Required action
Your response should be a copy of each line in the listing below that includes the word "OrderedSet".

══ Provided data

-- ==== Sys2Proof/Machine/Lines.lean ====
section
/-!
DEFINITION. Line coding of a seam port (R436 to R438, R452): framing into the byte stream, striping over the logical lanes, sync headers,
scrambling, and the ordered sets between.
-/
namespace Sys2Proof.Machine

/-! ### Scrambling (R437) -/

/-- Width and feedback of a rate's scrambler: the polynomial without its highest term. -/
def scramblerOf (rate : Nat) : Nat × Nat := if rate = 1 then (16, 2 ^ 5 + 2 ^ 4 + 2 ^ 3 + 1) else (23, 2 ^ 21 + 2 ^ 16 + 2 ^ 8 + 2 ^ 5 + 2 ^ 2 + 1)

/-- The seed of lane `n`. -/
def laneSeed (rate n : Nat) : Nat := if rate = 1 then 0xFFFF else (0x1DBFBC ^^^ (n * 0x0B4C5F)) % 2 ^ 23

/-- One bit leaves the scrambler: its highest one, which is fed back. Log 275 (PRESUMED, unsafe). -/
def scramblerStep (width taps s : Nat) : Nat × Nat :=
  let out := bits s (width - 1) 1
  (out, (2 * s % 2 ^ width) ^^^ (out * taps))

/-- The bits of a byte are scrambled lowest first. Log 275 (PRESUMED, unsafe). -/
def scramble (rate s : Nat) (b : Byte) : Byte × Nat :=
  let (width, taps) := scramblerOf rate
  let (key, s) := (List.range 8).foldl (fun (x : Nat × Nat) (i : Nat) => let (o, s) := scramblerStep width taps x.2; (x.1 + o * 2 ^ i, s)) (0, s)
  (b ^^^ BitVec.ofNat 8 key, s)

/-! ### Ordered sets (R438) -/

/-- The control symbols of 8b/10b that the link uses, by the byte that names them. -/
def K28 (n : Nat) : LaneSym := .control (BitVec.ofNat 8 (32 * n + 28))

/-- The sync header of a block, sent first. -/
def syncHeader (ordered : Bool) : LaneSym := .header (if ordered then 0b0101 else 0b1010)

/-- What a set puts on each logical lane at a rate. -/
def OrderedSet.symbols (rate : Nat) : OrderedSet → List LaneSym
  | .skp => if rate = 1 then [K28 5, K28 0, K28 0, K28 0] else syncHeader true :: List.replicate 16 (.byte 0xAA)
  | .sds => if rate = 1 then [K28 5, K28 2, K28 2, K28 2] else [syncHeader true, .byte 0xE1] ++ List.replicate 15 (.byte 0x87)
  | .doze => if rate = 1 then [K28 5, K28 3, K28 3, K28 3] else syncHeader true :: List.replicate 16 (.byte 0x66)
  | .wake => if rate = 1 then K28 5 :: List.replicate 15 (K28 7) else syncHeader true :: List.replicate 16 (.byte 0x55)

/-- How many WAKE sets fill 2 µs (R450): 160 unit intervals each at K1, 132 above. -/
def wakeSets (rate : Nat) : Nat := if rate = 1 then 100 else (2000 * (8 * 2 ^ (rate - 1)) + 131) / 132

/-! ### The stream (R437, R452) -/

/-- A packet in the stream: STP, then its bytes with CONT after every 64 while bytes remain; the marks are control symbols at K1. -/
def packetStream (rate : Nat) (bs : List Byte) : List (Bool × Byte) :=
  let mark := fun (b : Byte) => (decide (rate = 1), b)
  let cont := if rate = 1 then (0xDC : Byte) else 0x3C
  mark 0xFB :: bs.zipIdx.flatMap fun (b, i) => (if 0 < i ∧ i % 64 = 0 then [mark cont] else []) ++ [(false, b)]

/-- Each lane of a port, before anything is on it. -/
def bareLanes (w : Nat) : List (List LaneSym) := List.replicate w []

/-- The scramblers of every lane as seeded. -/
def freshKeys (rate w : Nat) : List Nat := (List.range w).map (laneSeed rate)

/-- A period begins on all lanes: a SKP first where one is due, and at K2 and K3 the sync header of the block. A COM seeds the scramblers of K1.
Log 276 (DEDUCED, unsafe). -/
def linePeriod (rate w : Nat) (x : SeamLine × List (List LaneSym)) : SeamLine × List (List LaneSym) :=
  let (l, lanes) := x
  let due := decide ((if rate = 1 then 1020 else 511) ≤ l.periods)
  let lanes := if due then lanes.map fun y => y ++ OrderedSet.skp.symbols rate else lanes
  let l := if due then { l with periods := 0, keys := if rate = 1 then freshKeys rate w else l.keys } else l
  ({ l with periods := l.periods + 1 }, if rate = 1 then lanes else lanes.map fun y => y ++ [syncHeader false])

/-- Byte k of the stream goes to lane k mod W, scrambled unless it is a control symbol. Log 275 (PRESUMED, unsafe). -/
def lineByte (rate w : Nat) (x : SeamLine × List (List LaneSym)) (s : Bool × Byte) : SeamLine × List (List LaneSym) :=
  let x := if x.1.sent % (if rate = 1 then w else 16 * w) = 0 then linePeriod rate w x else x
  let (l, lanes) := x
  let n := l.sent % w
  let l' := { l with sent := l.sent + 1 }
  if s.1 then (l', lanes.modify n fun y => y ++ [.control s.2])
  else
    let (b, key) := scramble rate (l.keys.getD n 0) s.2
    ({ l' with keys := l.keys.set n key }, lanes.modify n fun y => y ++ [.byte b])

/-- What a piece of the stream puts on each logical lane. Log 276 (DEDUCED, unsafe). -/
def lineCode (rate w : Nat) (l : SeamLine) (ss : List (Bool × Byte)) : SeamLine × List (List LaneSym) := ss.foldl (lineByte rate w) (l, bareLanes w)

/-- The stream after an SDS at cycle `t`. -/
def lineStart (rate w t : Nat) : SeamLine := { sent := 0, periods := 0, keys := freshKeys rate w, sdsAt := t }

end Sys2Proof.Machine
end

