/-! ### Descriptors (R395 to R398, R401) -/

/-- A descriptor's fields. -/
structure Desc where
  src : Nat
  dst : Nat
  srcLen : Nat
  srcStride : Int
  srcLines : Nat
  dstLen : Nat
  dstStride : Int
  dstLines : Nat
  next : Nat
  plane : Nat
  ctrl : Nat
  xform : Nat
  x0 : Nat
  x1 : Nat
  tag : Nat
  deriving DecidableEq, Repr

def descOf (b : List Byte) : Desc :=
  { src := leAt b 0 8, dst := leAt b 8 8, srcLen := leAt b 16 4, srcStride := leAtI b 20 4, srcLines := leAt b 24 4, dstLen := leAt b 28 4, dstStride := leAtI b 32 4, dstLines := leAt b 36 4, next := leAt b 40 8, plane := leAt b 48 4, ctrl := leAt b 52 2, xform := leAt b 54 1, x0 := leAt b 55 1, x1 := leAt b 56 1, tag := leAt b 60 4 }

def Desc.last (x : Desc) : Bool := bitOf x.ctrl 0
def Desc.srcHost (x : Desc) : Bool := bitOf x.ctrl 1
def Desc.dstHost (x : Desc) : Bool := bitOf x.ctrl 2
def Desc.event (x : Desc) : Bool := bitOf x.ctrl 3
/-- C or K, and E (R395). -/
def Desc.count (x : Desc) : Nat := bits x.x0 0 4 + 1
def Desc.size (x : Desc) : Nat := bits x.x0 4 1 + 1

/-- The segments of one side in stream order: lines, or on the planar side the planes of each line (R396, R398). -/
def segsOf (addr len lines : Nat) (stride : Int) (planes plane : Nat) : List (Int × Nat) :=
  (List.range lines).flatMap fun (i : Nat) => (List.range planes).map fun (j : Nat) => ((addr : Int) + (j * plane : Nat) + (i : Int) * stride, len)

/-- Log 143 (DEDUCED, unsafe). -/
def Desc.srcSegs (x : Desc) : List (Int × Nat) := segsOf x.src x.srcLen x.srcLines x.srcStride (if x.xform = 2 ∨ x.xform = 4 then x.count else 1) x.plane
def Desc.dstSegs (x : Desc) : List (Int × Nat) := segsOf x.dst x.dstLen x.dstLines x.dstStride (if x.xform = 1 ∨ x.xform = 3 then x.count else 1) x.plane

/-- The geometry of R398. -/
def Desc.geometry (x : Desc) : Bool :=
  let c := x.count
  let e := x.size
  match x.xform with
  | 0 => true
  | 1 => decide (2 ≤ c) && decide (c ≤ 4) && decide (x.srcLines = x.dstLines) && decide (x.srcLen = c * x.dstLen) && decide (x.dstLen % e = 0)
  | 2 => decide (2 ≤ c) && decide (c ≤ 4) && decide (x.srcLines = x.dstLines) && decide (x.dstLen = c * x.srcLen) && decide (x.srcLen % e = 0)
  | 3 => decide (x.srcLines = x.dstLines) && decide (x.srcLen = 8 * e * x.dstLen) && decide (x.x1 + c ≤ 8 * e)
  | _ => decide (x.srcLines = x.dstLines) && decide (x.dstLen = 8 * e * x.srcLen) && decide (x.x1 + c ≤ 8 * e)

/-- The lowest and the highest byte that segments touch. Log 143 (DEDUCED, unsafe). -/
def extentOf : List (Int × Nat) → Option (Int × Int)
  | [] => none
  | (a, n) :: ss => some (ss.foldl (fun (m : Int × Int) (s : Int × Nat) => (min m.1 s.1, max m.2 (s.1 + s.2 - 1))) (a, a + n - 1))

/-- A segment rounded outward to 64 bytes (R397). -/
def roundSeg (s : Int × Nat) : Int × Int := (s.1 / 64 * 64, (s.1 + s.2 + 63) / 64 * 64)

/-- Does a DRAM range meet an Attic ring or the tag table (R157). -/
def Dev.meetsAttic (d : Dev) (a : Int) (n : Nat) : Bool :=
  let hit := fun (b len : Nat) => decide (a < (b + len : Nat)) && decide ((b : Int) < a + n)
  (d.layersOn.any fun k => hit (attBase d.live + layerOfs d.live k) (attRows d.live * pitchOfLayer d.live k)) || hit (attTagBase d.live) (16 * attRows d.live)
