-- ==== Sys2Proof/Machine/LongOps.lean ====
section
/-!
DEFINITION. The long operations CALIBRATE, TEST, REPLAY, MODEL_LOAD and LANE_RETRAIN, the DRAM tester and the eye monitors, what acts on a running
operation, and the resets of host functions (R49, R275, R276, R326, R371 to R373, R384 to R386, R530 to R533).
-/
namespace Sys2Proof.Machine

/-- Is another operation of the command's kind running (R371). -/
def Dev.opBusy (d : Dev) (c : HostCmd) : Bool := !(d.opsOf c.op).all fun x => some x.1 = c.ctx

/-- The state index of an operation. -/
def Dev.opPhase (d : Dev) (x phase : Nat) : Dev := d.updCtx x fun y => { y with phase := phase }

/-! ### CALIBRATE (R326, R327): BLACK 0, HOLD 1, WHITE 2, COMPUTE 3, APPLY 4, DONE 5 -/

/-- The CALIBRATE command. -/
def Dev.calibrateOp (d : Dev) (q : Nat) : Dev :=
  d.startCmd q 0x10 noBad noBuf fun c d =>
    if d.opBusy c then d.finish c 0x1005 0 0
    else if !d.extAllowed then (d.calCode 0x500C 5).finish c 0x500C 0 0
    else
      let d := d.extStart
      d.opStart c fun y => { y with phase := if (match d.cal.ext with | some e => decide (e.mode = 1) | none => false) then 2 else 0 }

/-- Does the external run sum lines now. Log 118 (DEDUCED, unsafe). -/
def Dev.extSums (d : Dev) : Bool := (d.opsOf 0x10).any fun x => decide (x.2.st = 1) && (decide (x.2.phase = 0) || decide (x.2.phase = 2))

/-- EXT_CAL_SUMS_DONE: BLACK or WHITE is complete. -/
def Dev.extSumsDone (d : Dev) : Dev :=
  match d.opsOf 0x10, d.cal.ext with
  | (x, y) :: _, some e =>
    if !d.extSums ∨ !e.full then d
    else if y.phase = 0 then
      let d := d.setCal fun c => { c with ext := some { e with black := e.sums, sums := if e.mode = 2 then e.sums else [] } }
      if e.mode = 2 then d.opPhase x 3 else d.updCtx x fun y => { y with phase := 1, st := 2 }
    else d.opPhase x 3
  | _, _ => d

/-- EXT_CAL_COMPUTE_DONE: the results, or their rejection. -/
def Dev.extComputeDone (d : Dev) : Dev :=
  match d.opsOf 0x10, d.cal.ext with
  | (x, y) :: _, some e =>
    if y.phase ≠ 3 then d else
    match d.extCompute e with
    | .ok e => (d.setCal fun c => { c with ext := some e }).opPhase x 4
    | .error code => (d.calCode code 5).extEnd.opEnd x code 0 0
  | _, _ => d

/-- APPLY at boundary `b`, and DONE. -/
def Dev.extBoundary (d : Dev) (b : Nat) : Dev × Bool :=
  match d.opsOf 0x10, d.cal.ext with
  | (x, y) :: _, some e => if y.phase ≠ 4 then (d, false) else ((d.extApply e b).opPhase x 5 |>.opEnd x 0 0 0, true)
  | _, _ => (d, false)

/-! ### TEST (R530 to R533): PREPARE 0, RUN 1, REPORT 2 -/

/-- Blocks of 64 KiB in the DRAM test region. -/
def Dev.drtBlocks (d : Dev) : Nat := d.fld R.TST_DRT_SIZE / 65536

════

Solution to this task
def OrderedSet.symbols (rate : Nat) : OrderedSet → List LaneSym
  let lanes := if due then lanes.map fun y => y ++ OrderedSet.skp.symbols rate else lanes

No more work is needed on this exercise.